# Drawing Gear in CAD



## tup48

This is for those interested in drawing gears in a CAD program. 
Check this out. www.cartertools.com/involute.html 
Here are two Pix. Of a gear that I did using the directions found here.

Richard


View attachment Gear2.bmp


----------



## Dan Rowe

Richard,
Yes that is a very good write up of how to use the old drafting board methods with CAD. I devised a very similar system but never made any attempt to write the work up. The problem with the system is it is a bit tedious and time consuming how ever it really made the gear math work in my head.

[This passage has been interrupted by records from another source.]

/-- A core's Whisk engine. -/
def State.whisk (s : State) (c : Nat) : WhiskSt := (s.core c).whisk
/-- Change a core's Whisk engine. -/
def State.modWhisk (s : State) (c : Nat) (f : WhiskSt → WhiskSt) : State := s.modCore c fun k => { k with whisk := f k.whisk }
/-- Change a group. -/
def State.modGroup (s : State) (c sl : Nat) (f : WGroup → WGroup) : State :=
  s.modWhisk c fun w => match nfind w.groups sl with
    | some g => { w with groups := nset w.groups sl (f g) }
    | none => w
/-- Change a crew. -/
def State.modCrew (s : State) (c n : Nat) (f : Crew → Crew) : State :=
  s.modWhisk c fun w => match nfind w.crews n with
    | some r => { w with crews := nset w.crews n (f r) }
    | none => w

/-- Register r of a lane. -/
def WGroup.reg (g : WGroup) (r lane : Nat) : Nat := (nget 0 g.t (32 * r + lane)).toNat
/-- Set register r of a lane. -/
def WGroup.setReg (g : WGroup) (r lane v : Nat) : WGroup :=
  let x := BitVec.ofNat 32 v
  { g with t := if x = 0 then ndel g.t (32 * r + lane) else nset g.t (32 * r + lane) x }
/-- A predicate register: p0 reads as all ones (R321). -/
def WGroup.pred (g : WGroup) (n : Nat) : Nat := if n = 0 then 2 ^ 32 - 1 else (nget 0 g.p n).toNat
/-- Set a predicate register: writes to p0 are discarded. -/
def WGroup.setPred (g : WGroup) (n v : Nat) : WGroup :=
  let x := BitVec.ofNat 32 v
  if n = 0 then g else { g with p := if x = 0 then ndel g.p n else nset g.p n x }
/-- The 64-bit value of a register pair (R329). -/
def WGroup.pair (g : WGroup) (r lane : Nat) : Nat := g.reg r lane + 2 ^ 32 * g.reg (r + 1) lane

/-! Retirement, parking and barriers. -/

/-- The waiter number of a slot. -/
def slotWaiter (c sl : Nat) : Nat := 1000 + 48 * c + sl

/-- Park a group (R354). -/
def State.parkGroup (s : State) (c sl reason : Nat) : State :=
  (s.modGroup c sl fun g => { g with park := reason, step := false, done := 0, missed := 0, poisoned := 0 }).latchCore c 1

/-- A group retires its instruction and goes on at an address; the crew's timer restarts (R337). A stepped group parks again (R349). -/
def State.retireAt (s : State) (c sl : Nat) (pc : Word) : State :=
  match nfind (s.whisk c).groups sl with
  | none => s
  | some g =>
    let s := s.modGroup c sl fun g => { g with pc := pc, wait := .none, done := 0, missed := 0, poisoned := 0 }
    let s := s.modCrew c g.crew fun r => { r with since := s.elapsed }
    if g.step then s.parkGroup c sl 3 else s

/-- A group retires its instruction and goes on in order. -/
def State.retire (s : State) (c sl : Nat) : State :=
  match nfind (s.whisk c).groups sl with
  | none => s
  | some g => s.retireAt c sl (g.pc + 8)

/-- The slots of a crew whose groups have not exited. -/
def WhiskSt.alive (w : WhiskSt) (r : Crew) : List Nat := r.slots.filter fun sl => nhas w.groups sl

/-- A group arrives at a barrier's current generation. -/
def State.arrive (s : State) (c sl crew b : Nat) : State :=
  let s := s.modGroup c sl fun g => { g with last := nset g.last b (((nget { slots := [] } (s.whisk c).crews crew).gens).getD b 0) }
  s.modCrew c crew fun r => { r with arrived := r.arrived.set b (sl :: r.arrived.getD b []) }

/-- What the completion of a generation of barrier b does to one group of the crew (R333, R334, R336). -/
def State.releaseOne (s : State) (c crew b sl : Nat) : State :=
  match nfind (s.whisk c).groups sl with
  | none => s
  | some g =>
    match g.wait with
    | .meet x => if x = b then s.retire c sl else s
    | .await x => if x = b then s.retire c sl else s
    | .second x m =>
      if x = b then
        let s := s.arrive c sl crew b
        if m then s.modGroup c sl fun g => { g with wait := .meet b } else s.retire c sl
      else s
    | .none => s

/-- Complete a generation of a barrier (R334). -/
def State.completeGen (s : State) (c crew b : Nat) : State :=
  let s := s.modCrew c crew fun r => { r with gens := r.gens.set b (r.gens.getD b 0 + 1), arrived := r.arrived.set b [] }
  match nfind (s.whisk c).crews crew with
  | none => s
  | some r => r.slots.foldl (fun s sl => s.releaseOne c crew b sl) s

/-- Whether every group of a crew that has not exited has arrived at a barrier (R334, R335). -/
def WhiskSt.genComplete (w : WhiskSt) (crew b : Nat) : Bool :=
  match nfind w.crews crew with
  | none => false
  | some r =>
    let l := w.alive r
    !l.isEmpty && l.all fun sl => (r.arrived.getD b []).contains sl

/-- Complete generations of a barrier while they are complete: a completed generation may be followed by one that second arrivals
complete (R336). -/
def State.checkGen (s : State) (c crew b : Nat) : Nat → State
  | 0 => s
  | n + 1 => if (s.whisk c).genComplete crew b then (s.completeGen c crew b).checkGen c crew b n else s

/-- Look at every barrier of a crew. -/
def State.checkCrew (s : State) (c crew : Nat) : State := (List.range 8).foldl (fun s b => s.checkGen c crew b 3) s

/-! The L1 (R342 to R344). -/

/-- The place of a local granule. -/
def State.granule (s : State) (g : Nat) : Place := s.placeOf (64 * g)


/-- The store of the bytes a mask marks in a granule: one run of bytes as it is, else a masked store. -/
def storeAct (m : Nat) (d : Bytes) : Nat × Act :=
  match maskRuns m with
  | [(o, n)] => (o, .store ((d.drop o).take n))
  | _ => (0, .masked m d)

/-- The place o bytes into a granule's place. -/
def Place.plus (p : Place) (o : Nat) : Place :=
  match p with
  | .hbm a => .hbm (a + o)
  | .pantry c off => .pantry c (off + o)
  | .host c off => .host c (off + o)
  | .regs off => .regs (off + o)
  | .none => .none

/-- What an answer to an engine's write marks on the core's part: poison, or the error of a write not performed (R84, R488). -/
def State.markAnswer (s : State) (c : Nat) (a : Answer) : State :=
  match a with
  | .poisoned => s.markPart c 1
  | .fenced => s.markPart c 2
  | .error => s.markPart c 2
  | _ => s

/-- Write the dirty bytes of an L1 line back to their target (R343). -/
def State.l1Back (s : State) (c : Nat) (l : L1Line) : State :=
  if l.dirty = 0 then s else
  let (o, a) := storeAct l.dirty l.data
  let (s, r) := s.deliver (.engine c 3 4095) (.here l.f ((s.granule l.g).plus o)) a 0 0 0x7F (.core c)
  match r with
  | some (x, _) => s.markAnswer c x
  | none => s

/-- A double error in the L1 line of a granule (R358): the line is dropped, which masks an error in clean bytes; dirty bytes are written back
and their granule is poisoned. -/
def State.l1Double (s : State) (c g : Nat) : State :=
  match (s.whisk c).l1.find? fun l => l.g == g with
  | none => s
  | some l =>
    (maskRuns l.dirty).foldl (fun s r =>
        (s.deliver (.engine c 3 4095) (.here l.f ((s.granule l.g).plus r.1)) (.poisonStore ((l.data.drop r.1).take r.2)) 0 0 0x7F (.core c)).1)
      (s.modWhisk c fun w => { w with l1 := w.l1.filter fun l => l.g != g })

/-- Place a line as the L1's newest; the oldest of more than 1,024 lines is evicted. -/
def State.l1Put (s : State) (c : Nat) (l : L1Line) : State :=
  let rest := (s.whisk c).l1.filter fun x => x.g != l.g
  let s := (rest.drop 1023).foldl (fun s x => s.l1Back c x) s
  s.modWhisk c fun w => { w with l1 := l :: rest.take 1023 }

/-- Write back every dirty line, keeping the lines clean (FLUSH). -/
def State.l1Flush (s : State) (c : Nat) : State :=
  let s := (s.whisk c).l1.foldl (fun s l => s.l1Back c l) s
  s.modWhisk c fun w => { w with l1 := w.l1.map fun l => { l with dirty := 0 } }

/-- Drop every clean line and, of a line with dirty bytes, its clean bytes (R344, R382). -/
def State.l1Acquire (s : State) (c : Nat) : State :=
  s.modWhisk c fun w => { w with l1 := (w.l1.filter fun l => l.dirty != 0).map fun l => { l with valid := l.dirty } }

/-- Write back a line and drop it (R339). -/
def State.l1Drop (s : State) (c g : Nat) : State :=
  let s := ((s.whisk c).l1.filter fun l => l.g == g).foldl (fun s l => s.l1Back c l) s
  s.modWhisk c fun w => { w with l1 := w.l1.filter fun l => l.g != g }

/-- Load bytes of a granule through the L1 (R342): a line that does not hold them is fetched. -/
def State.l1Load (s : State) (c f g off len : Nat) : State × Answer × Bytes :=
  let m := maskOf off len
  let old := ((s.whisk c).l1.find? fun l => l.g == g)
  let hit := match old with | some l => if l.valid.land m = m then some l else none | none => none
  match hit with
  | some l => (s, .done, (l.data.drop off).take len)
  | none =>
    let (s, r) := s.deliver (.engine c 3 4095) (.here f (s.granule g)) .load 64 0 0x7F (.core c)
    match r with
    | some (.done, d) =>
      let l : L1Line := match old with
        | some l => { l with valid := fullMask, data := mergeMask l.dirty l.data d }
        | none => ⟨g, f, fullMask, 0, d⟩
      (s.l1Put c l, .done, (l.data.drop off).take len)
    | some (a, d) => (s, a, (d.drop off).take len)
    | none => (s, .error, [])

/-- Store the bytes a mask marks of a granule into the L1 (R342). -/
def State.l1Store (s : State) (c f g m : Nat) (d : Bytes) : State :=
  match (s.whisk c).l1.find? fun l => l.g == g with
  | some l => s.l1Put c { l with valid := l.valid.lor m, dirty := l.dirty.lor m, data := mergeMask m d l.data }
  | none => s.l1Put c ⟨g, f, m, m, mergeMask m d []⟩

/-- Whether the L1 caches a place for a core (R342). -/
def l1Caches (c : Nat) (p : Place) : Bool :=
  match p with
  | .hbm _ => true
  | .pantry n _ => n != c
  | _ => false

/-! Launch, end of groups, end of the word. -/

/-- The fields of a launch word (Table 9.1). -/
structure LaunchWord where
  opc : Nat
  groups : Nat
  crew : Nat
  entry : Word
  arg : Nat
  argw : Nat
  rsv : Bool
  deriving DecidableEq, Repr

/-- Read a launch word. -/
def EWord.launch (w : EWord) : LaunchWord :=
  let a := w.w0.toNat
  { opc := bits a 7 0, groups := bits a 63 32, crew := bits a 21 16, entry := w.w1, arg := w.w2.toNat, argw := bits w.w3.toNat 31 0,
    rsv := bits a 31 22 != 0 || bits a 15 8 != 0 || bits w.w3.toNat 63 32 != 0 }

/-- The checks of Table 9.8 on a launch word. -/
def LaunchWord.fail (w : LaunchWord) : Option Nat :=
  if w.opc ≠ 1 ∨ w.rsv ∨ w.entry.toNat % 8 ≠ 0 then some 0x10
  else if w.crew = 0 ∨ 48 < w.crew then some 0x30
  else none

/-- The launch word finishes once no group is left (R320, R343, R355): dirty bytes are written back first. -/
def State.launchEnd (s : State) (c : Nat) : State :=
  match (s.whisk c).word with
  | none => s
  | some e =>
    if (s.whisk c).crews.isEmpty ∧ e.launch.groups ≤ (s.whisk c).next then
      let s := s.l1Flush c
      (s.modWhisk c fun w => { w with word := none }).engDone c 2 Fd.whiskCounts_LAUNCHES_DONE
    else s

/-- LAUNCH (R320, R345, R356): the previous word has finished. A parity error of the WHISK queue stops the engine (R357). -/
def State.launchTake (s : State) (c : Nat) (parity : Bool) : State :=
  if !s.engReady c 2 || (s.whisk c).word.isSome then s else
  match s.headWord c 2 with
  | none => s
  | some e =>
    let s := s.dropWord c 2
    if parity then
      (((s.inc Fd.whiskCounts_PARITY_COUNT c).engHalt c 2 0x21 2 fun s => s.fset Fd.whiskFault_SLOT 0 c)).detectCore 9 c 0
    else
    match e.launch.fail with
    | some r => s.engStop c 2 r 0 fun s => s.fset Fd.whiskFault_SLOT 0 c
    | none => (s.modWhisk c fun w => { w with word := some e, next := 0, icache := [] }).launchEnd c

/-- LAUNCH (R320). -/
def execLaunch (core : CoreId) (parity : Bool) (s : State) : Host.Outcome State Fault Refusal := .next (s.launchTake core parity)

There are a free gear resources on the web that I have found for involute curves or approximations of involute curves.

The Rush Gear site has 2D and 3D gears for download. The curves are really circular segments which is a reasonable approximation of the involute curve.
http://www.rushgears.com/Tech_Tools/PartSearch5/partSearch.php?gearType=SPUR

Emachine shop has a gear module in the free software which will generate 2D CAD exports.
http://www.emachineshop.com/

At hobbing.com there is a free CAD library of gear profiles from 10-200 teeth. 
http://www.hobbing.com/cadlib/index.html

Dan


----------



## kvom

I'd recommend the 'Gear Template Generator' from http://woodgears.ca/gear/index.html

You can design the gear you want and export it to DXF. It also generates ring gears and racks.


----------